Welcome!

The Goodrich Group is a theoretical and computational soft matter group that is generally interested in how vast parameter spaces that appear in many systems give rise to rich, emergent behavior. Similar to how high-dimensional spaces are central to emergent complexity in machine learning and evolution, highly tunable physical systems can also give rise to complex and controllable behavior, offering both a route to deeper understanding and a platform for the rational design of qualitatively new behavior. We aim to uncover general physical principles that govern structure, dynamics, and physical learning in systems ranging from disordered solids to programmable nanomaterials. By identifying universal mechanisms that transcend specific materials or scales, we hope to advance both fundamental physics and the rational engineering of complex matter — enabling new forms of self-assembly, adaptability, and biomimetic functionality in real materials and devices.

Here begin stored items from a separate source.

theorem State.sendDifference_only {parts : List Part} {s0 s : State} (h : Only parts s0 s) (hp : [.rope] ⊆ parts) (b
      : Bid) :
    Only parts s0 (State.sendDifference s b) := by
  unfold State.sendDifference
  repeat' first
    | with_reducible assumption | with_reducible exact List.Subset.trans (by decide) hp | with_reducible intro _
    | (with_reducible apply State.each_only) | (with_reducible apply State.queueTo_only) | (dsimp only) | split
    | (with_reducible refine Only.leaf ?_ ?_)
    | (unfold Same; intro p hq; cases p <;> first | exact absurd (hp (by decide)) hq | dsimp only [Part.same])

theorem State.adoptBid_only {parts : List Part} {s0 s : State} (h : Only parts s0 s) (hp : [.rope] ⊆ parts) (b : Bid)
      :
    Only parts s0 (State.adoptBid s b) := by
  unfold State.adoptBid
  repeat' first
    | with_reducible assumption | with_reducible exact List.Subset.trans (by decide) hp | with_reducible intro _
    | (with_reducible apply Only.ite) | (with_reducible apply State.setRope_only)
    | (with_reducible apply State.sendDifference_only) | (dsimp only) | split
    | (with_reducible refine Only.leaf ?_ ?_)
    | (unfold Same; intro p hq; cases p <;> first | exact absurd (hp (by decide)) hq | dsimp only [Part.same])

theorem State.takeInfo_only {parts : List Part} {s0 s : State} (h : Only parts s0 s) (hp : [.fabric, .mem, .poison,
      .movers, .rope, .objects, .ring] ⊆ parts) (x : Nat) (body : List Byte) :
    OnlyOpt parts s0 (State.takeInfo s x body) := by
  unfold State.takeInfo
  repeat' first
    | with_reducible assumption | with_reducible exact List.Subset.trans (by decide) hp | with_reducible intro _
    | (with_reducible apply OnlyOpt.none) | (with_reducible apply OnlyOpt.some)
    | (with_reducible apply OnlyOpt.ite) | (with_reducible apply Only.ite)
    | (with_reducible apply State.setRope_only) | (with_reducible apply State.setPeer_only)
    | (with_reducible apply State.writeAll_only) | (with_reducible apply State.tryClose_only)
    | (with_reducible apply State.deltaArrived_only) | (with_reducible apply State.compareRefs_only)
    | (with_reducible apply State.adoptBid_only) | (dsimp only) | split | (with_reducible refine Only.leaf ?_ ?_)
    | (unfold Same; intro p hq; cases p <;> first | exact absurd (hp (by decide)) hq | dsimp only [Part.same])

theorem State.receiveInfo_only {parts : List Part} {s0 s : State} (h : Only parts s0 s) (hp : [.fabric, .mem,
      .poison, .movers, .rope, .objects, .ring] ⊆ parts) (f : RopeFrame) :
    Only parts s0 (State.receiveInfo s f) := by
  unfold State.receiveInfo
  repeat' first
    | with_reducible assumption | with_reducible exact List.Subset.trans (by decide) hp | with_reducible intro _
    | (with_reducible apply State.receiveFrame_only) | (with_reducible apply State.takeInfo_only)
    | (with_reducible refine OnlyOpt.get ?_ (by assumption)) | (with_reducible apply OnlyOpt.getD)
    | (with_reducible apply OnlyOpt.none) | (with_reducible apply OnlyOpt.some)
    | (with_reducible apply OnlyOpt.ite) | (dsimp only) | split | (with_reducible refine Only.leaf ?_ ?_)
    | (unfold Same; intro p hq; cases p <;> first | exact absurd (hp (by decide)) hq | dsimp only [Part.same])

Our approach combines theory, computation, and algorithmic innovation. We develop and apply new methodologies such as automatic differentiation in molecular dynamics and gradient-based optimization over path ensembles, allowing us to directly connect microscopic dynamics to emergent behavior and design objectives. Current efforts span programmable self-assembly, inverse design in disordered systems, physical learning, and functional nanomachines. Together, these threads aim to build a unified framework for understanding and engineering matter that can organize, compute, and act with purpose.

Our work is supported by grants from the Austrian Science Fund (FWF) and the Gesellschaft für Forschungsförderung Niederösterreich (GFF).